/-- The first bytes of a run that was written read as written. -/
theorem Memory.bytes_write_append (m : Memory) (a : Nat) (bs cs : List Byte) : (m.write a (bs ++ cs)).bytes a bs.length = bs := by
  apply List.ext_getElem (Memory.length_bytes _ _ _)
  intro i h1 h2
  rw [Memory.getElem_bytes, Memory.byte_write m (by simp; omega), List.getElem_append_left h2]

/-- The report over a nonce, and its signature. -/
def State.signedReport (s : State) (nonce : List Byte) : List Byte :=
  padTo 256 (s.report nonce) ++ (padTo 114 (Config.ed448Sign identityKey (s.report nonce))).take 114

theorem length_signedReport {s : State} {nonce : List Byte} (h : nonce.length = 32) : (s.signedReport nonce).length = 370 := by
  rw [State.signedReport, List.length_append, length_padTo_take, padTo, List.length_append, List.length_replicate, length_report h]

theorem signedReport_nonce {s : State} {nonce : List Byte} : ∃ cs, s.signedReport nonce = nonce ++ cs := by
  obtain ⟨r, hr⟩ := report_nonce (s := s) (nonce := nonce)
  refine ⟨r ++ (List.replicate (256 - (nonce ++ r).length) 0 ++ (padTo 114 (Config.ed448Sign identityKey (nonce ++ r))).take 114), ?_⟩
  rw [State.signedReport, hr, padTo, List.append_assoc, List.append_assoc]

theorem exec_attcmdGo {s : State} {addr : Nat} (acts : s.acting.isNone = false) (aligned : addr % 64 = 0) (fits : addr + 32 ≤ Config.deviceBytes) :
    exec (.attcmdGo addr) s = .next ((s.deviceWrite addr (s.signedReport (s.dm.bytes addr 32))).setReg .attst (w64 (2 ^ 63))) := by
  have at_ : addr / 64 * 64 = addr := by omega
  have nonce : s.deviceRead addr 32 = s.dm.bytes addr 32 := if_pos fits
  show execAttcmdGo addr s = _
  rw [execAttcmdGo, acts, if_neg Bool.false_ne_true, at_, nonce, State.signedReport]

theorem attcmdGo_reports {s : State} {addr d : Nat} (lead : Leads s d) (aligned : addr % 64 = 0) (fits : addr + 370 ≤ Config.deviceBytes) :
    ∃ t, exec (.attcmdGo addr) s = .next t ∧ t.reg .attst = BitVec.ofNat 64 (2 ^ 63) ∧ t.dm.bytes addr 32 = s.dm.bytes addr 32 ∧
      DeviceWritesOnly addr 370 s t := by
  have acts : s.acting.isNone = false := by rw [acting_of_leads lead, Option.isNone_some]
  have len := length_signedReport (s := s) (Memory.length_bytes s.dm addr 32)
  refine ⟨_, exec_attcmdGo acts aligned (by omega), State.reg_setReg _ _ _, ?_, ?_⟩
  · obtain ⟨cs, hcs⟩ := signedReport_nonce (s := s) (nonce := s.dm.bytes addr 32)
    have wrote := Memory.bytes_write_append s.dm addr (s.dm.bytes addr 32) cs
    rw [Memory.length_bytes, ← hcs, ← dm_deviceWrite (by omega)] at wrote
    rw [State.dm_setReg]
    exact wrote
  · have only := deviceWrite_writesOnly (s := s) (a := addr) (bs := s.signedReport (s.dm.bytes addr 32)) (by omega)
    rw [len] at only
    exact deviceWritesOnly_setReg only

/-! ## Key slots (R501) -/

/-- A key that is written while its slot is not in use takes effect at once; else it waits. -/
theorem keySlotWrite_key {s : State} {slot : Nat} {key : List Byte} (lo : 1 ≤ slot) (hi : slot < 256) (none_ : s.keyWaits = []) :
    exec (.keySlotWrite slot key) s = .next (if s.keyInUse slot then { s with keyWaits := [(slot, key)] }
      else { s with keySlots := put s.keySlots slot key, keyWaits := [] }) := by
  show execKeySlotWrite slot key s = _
  unfold execKeySlotWrite
  rw [if_neg (by simp; omega), if_pos hi, none_]
  simp only [State.applyKeys, put, List.foldl_cons, List.foldl_nil, del]
  show Host.Outcome.next (if s.keyInUse slot then _ else _) = _
  split
  · rfl
  · simp

theorem keySlotWrite_link {s : State} {slot : Nat} {key : List Byte} (lo : 256 ≤ slot) (hi : slot < 292)
    (keys : (s.shumPort ((slot - 256) / 2)).keys.length = 2) (rkeys : (s.shumPort ((slot - 256) / 2)).rkeys.length = 2) :
    ∃ t, exec (.keySlotWrite slot key) s = .next t ∧ SameMemory s t ∧
      (t.shumPort ((slot - 256) / 2)).keys.getD ((slot - 256) % 2) none = some key ∧
      (t.shumPort ((slot - 256) / 2)).rkeys.getD ((slot - 256) % 2) none = some key := by
  have e : exec (.keySlotWrite slot key) s = .next (s.onShum ((slot - 256) / 2) fun k =>
      { k with keys := k.keys.set ((slot - 256) % 2) (some key), rkeys := k.rkeys.set ((slot - 256) % 2) (some key),
               expect := k.expect.set ((slot - 256) % 2) 0 }) := by
    show execKeySlotWrite slot key s = _
    unfold execKeySlotWrite
    rw [if_neg (by simp; omega), if_neg (by omega), if_pos (by omega)]
  refine ⟨_, e, fun _ => rfl, ?_, ?_⟩
  · rw [State.shumPort, State.onShum, look_put]
    simp [List.getD_eq_getElem?_getD, keys, show (slot - 256) % 2 < 2 by omega]
  · rw [State.shumPort, State.onShum, look_put]
    simp [List.getD_eq_getElem?_getD, rkeys, show (slot - 256) % 2 < 2 by omega]

/-! ## Islands (R505, R506) -/

theorem mem_onSlots (c : Core) (f : Nat → Slot → Slot) : (c.onSlots f).mem = c.mem := rfl

/-- A change of an island's clock sets ACT, and re-clocks what is in flight on its cores. -/
theorem setAct_cases {P : State → Prop} {s : State} {n v : Nat} (plain : P (s.setField (.isl n) 52 42 v))
    (reclocked : ∀ f : CoreId → Core → Core, (∀ id c, (f id c).mem = c.mem) → P ((s.setField (.isl n) 52 42 v).mapCores f)) :
    P (s.setAct n v) := by
  unfold State.setAct
  extract_lets old s1
  split
  · exact plain
  · refine reclocked _ fun id c => ?_
    split
    · exact mem_onSlots _ _
    · rfl

theorem regs_setAct (s : State) (n v : Nat) : (s.setAct n v).regs = (s.setField (.isl n) 52 42 v).regs :=
  setAct_cases (P := fun t => t.regs = (s.setField (.isl n) 52 42 v).regs) rfl fun _ _ => rfl

theorem reg_setAct (s : State) (n v : Nat) (r : Reg) : (s.setAct n v).reg r = (s.setField (.isl n) 52 42 v).reg r := by
  rw [State.reg, regs_setAct, State.reg]

theorem capped_setAct (s : State) (n v : Nat) : (s.setAct n v).capped = s.capped :=
  setAct_cases (P := fun t => t.capped = s.capped) rfl fun _ _ => rfl

theorem sameMemory_setAct (s : State) (n v : Nat) : SameMemory s (s.setAct n v) :=
  setAct_cases (P := SameMemory s) (fun _ => rfl) fun _ hf => sameMemory_mapCores (s.setField (.isl n) 52 42 v) hf

theorem onlyReg_setAct {s : State} {n v : Nat} : OnlyReg (.isl n) s (s.setAct n v) :=
  ⟨sameMemory_setAct s n v, fun q h => by rw [reg_setAct, State.reg_setField_ne _ _ _ _ _ _ h]⟩

theorem act_setAct {s : State} {n v : Nat} (h : v < 2 ^ 11) : (s.setAct n v).act n = v := by
  rw [State.act, reg_setAct, State.reg_setField, bits_setBits (by omega) (by omega)]
  exact Nat.mod_eq_of_lt h

theorem act_setAct_ne {s : State} {n m v : Nat} (h : m ≠ n) : (s.setAct n v).act m = s.act m := by
  rw [State.act, reg_setAct, State.reg_setField_ne _ _ _ _ _ _ (fun e => h (by injection e)), State.act]

/-- ACT apart, a change of an island's clock leaves the fields of every island. -/
theorem bits_setAct {s : State} {n m v a b : Nat} (d : a < 42 ∨ 52 < b) : bits ((s.setAct n v).reg (.isl m)) a b = bits (s.reg (.isl m)) a b := by
  rw [reg_setAct]
  by_cases h : m = n
  · rw [h, State.reg_setField, bits_setBits_apart (by omega) (by omega) d]
  · rw [State.reg_setField_ne _ _ _ _ _ _ (fun e => h (by injection e))]

theorem tgt_setAct {s : State} {n m v : Nat} : (s.setAct n v).tgt m = s.tgt m := bits_setAct (.inl (by omega))

theorem hot_setAct {s : State} {n m v : Nat} : (s.setAct n v).hot m = s.hot m := by
  rw [State.hot, bits_setAct (.inl (by omega)), State.hot]

theorem act_lt (s : State) (n : Nat) : s.act n < 2 ^ 11 := bits_lt

theorem tgt_lt (s : State) (n : Nat) : s.tgt n < 2 ^ 11 := bits_lt

theorem islandClockChange_sets {s : State} {n : Nat} (h : n < 528) :
    ∃ t, exec (.islandClockChange n) s = .next t ∧ OnlyReg (.isl n) s t ∧
      t.act n = if s.hot n then 470 else if (s.reg .pcap).toNat % 2 ^ 13 ≠ 0 then min (s.act n) (s.tgt n) else s.tgt n := by
  have cap : (bits (s.reg .pcap) 12 0 != 0) = true ↔ (s.reg .pcap).toNat % 2 ^ 13 ≠ 0 := by simp [bits]
  have e : exec (.islandClockChange n) s =
      .next (s.setAct n (if s.hot n then 470 else if bits (s.reg .pcap) 12 0 != 0 then min (s.act n) (s.tgt n) else s.tgt n)) := by
    show execIslandClockChange n s = _
    rw [execIslandClockChange, if_neg (by unfold islands; omega)]
  refine ⟨_, e, onlyReg_setAct, ?_⟩
  have ha := act_lt s n
  have ht := tgt_lt s n
  rw [act_setAct]
  · simp only [cap]
  · split
    · omega
    · split
      · omega
      · omega

/-- A pass over islands, each step of which sets the clock of its island by what that island holds, sets each by what it held before. -/
theorem act_foldl {f : State → Nat → State} {v : State → Nat → Nat} (same : ∀ s n, (f s n).act n = v s n)
    (other : ∀ s n m, m ≠ n → (f s n).act m = s.act m) (later : ∀ s n m, m ≠ n → v (f s n) m = v s m) {l : List Nat} (distinct : l.Nodup)
    (s : State) (m : Nat) : (l.foldl f s).act m = if m ∈ l then v s m else s.act m := by
  induction l generalizing s with
  | nil => simp
  | cons n l ih =>
    obtain ⟨new, distinct⟩ := List.nodup_cons.mp distinct
    rw [List.foldl_cons, ih distinct]
    by_cases h : m = n
    · subst h
      rw [if_neg new, if_pos List.mem_cons_self, same]
    · simp only [List.mem_cons, h, false_or, other _ _ _ h, later _ _ _ h]

theorem foldl_keeps {α β : Type} {f : State → α → State} {p : State → β} (hf : ∀ s a, p (f s a) = p s) (l : List α) (s : State) :
    p (l.foldl f s) = p s :=
  List.foldlRecOn l f (motive := fun t => p t = p s) rfl fun t ht a _ => (hf t a).trans ht

/-- One step down of the islands above 470 MHz (R506). -/
def State.capDown (s : State) (n : Nat) : State := s.setAct n (max 470 (s.act n - 10))

/-- One step up of an island towards its target, unless it is hot (R506). -/
def State.capUp (s : State) (n : Nat) : State := if s.act n < s.tgt n && !s.hot n then s.setAct n (min (s.tgt n) (s.act n + 10)) else s

/-- What a step up makes of an island's clock. -/
def State.raisedAct (s : State) (n : Nat) : Nat := if s.act n < s.tgt n ∧ s.hot n = false then min (s.tgt n) (s.act n + 10) else s.act n

theorem act_capDown_foldl {l : List Nat} (distinct : l.Nodup) (s : State) (m : Nat) :
    (l.foldl State.capDown s).act m = if m ∈ l then max 470 (s.act m - 10) else s.act m := by
  refine act_foldl (v := fun s n => max 470 (s.act n - 10)) (fun s n => ?_) (fun s n m h => act_setAct_ne h) (fun s n m h => ?_) distinct s m
  · have := act_lt s n
    exact act_setAct (by omega)
  · exact congrArg (fun a => max 470 (a - 10)) (act_setAct_ne h)

theorem capUp_cases {P : State → Prop} {s : State} {n : Nat} (same : P s) (raised : P (s.setAct n (min (s.tgt n) (s.act n + 10)))) :
    P (s.capUp n) := by
  unfold State.capUp
  split
  · exact raised
  · exact same

theorem act_capUp (s : State) (n : Nat) : (s.capUp n).act n = s.raisedAct n := by
  have := tgt_lt s n
  unfold State.capUp State.raisedAct
  simp only [Bool.and_eq_true, decide_eq_true_eq, Bool.not_eq_true']
  split
  · exact act_setAct (by omega)
  · rfl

#### [What is expected]
What is needed is every line from the start of the entries through the line containing "obtain ⟨r, hr⟩", returned word for word and nothing else.

#### [Result of the exercise]
/-- The first bytes of a run that was written read as written. -/
theorem Memory.bytes_write_append (m : Memory) (a : Nat) (bs cs : List Byte) : (m.write a (bs ++ cs)).bytes a bs.length = bs := by
  apply List.ext_getElem (Memory.length_bytes _ _ _)
  intro i h1 h2
  rw [Memory.getElem_bytes, Memory.byte_write m (by simp; omega), List.getElem_append_left h2]

/-- The report over a nonce, and its signature. -/
def State.signedReport (s : State) (nonce : List Byte) : List Byte :=
  padTo 256 (s.report nonce) ++ (padTo 114 (Config.ed448Sign identityKey (s.report nonce))).take 114

theorem length_signedReport {s : State} {nonce : List Byte} (h : nonce.length = 32) : (s.signedReport nonce).length = 370 := by
  rw [State.signedReport, List.length_append, length_padTo_take, padTo, List.length_append, List.length_replicate, length_report h]

theorem signedReport_nonce {s : State} {nonce : List Byte} : ∃ cs, s.signedReport nonce = nonce ++ cs := by
  obtain ⟨r, hr⟩ := report_nonce (s := s) (nonce := nonce)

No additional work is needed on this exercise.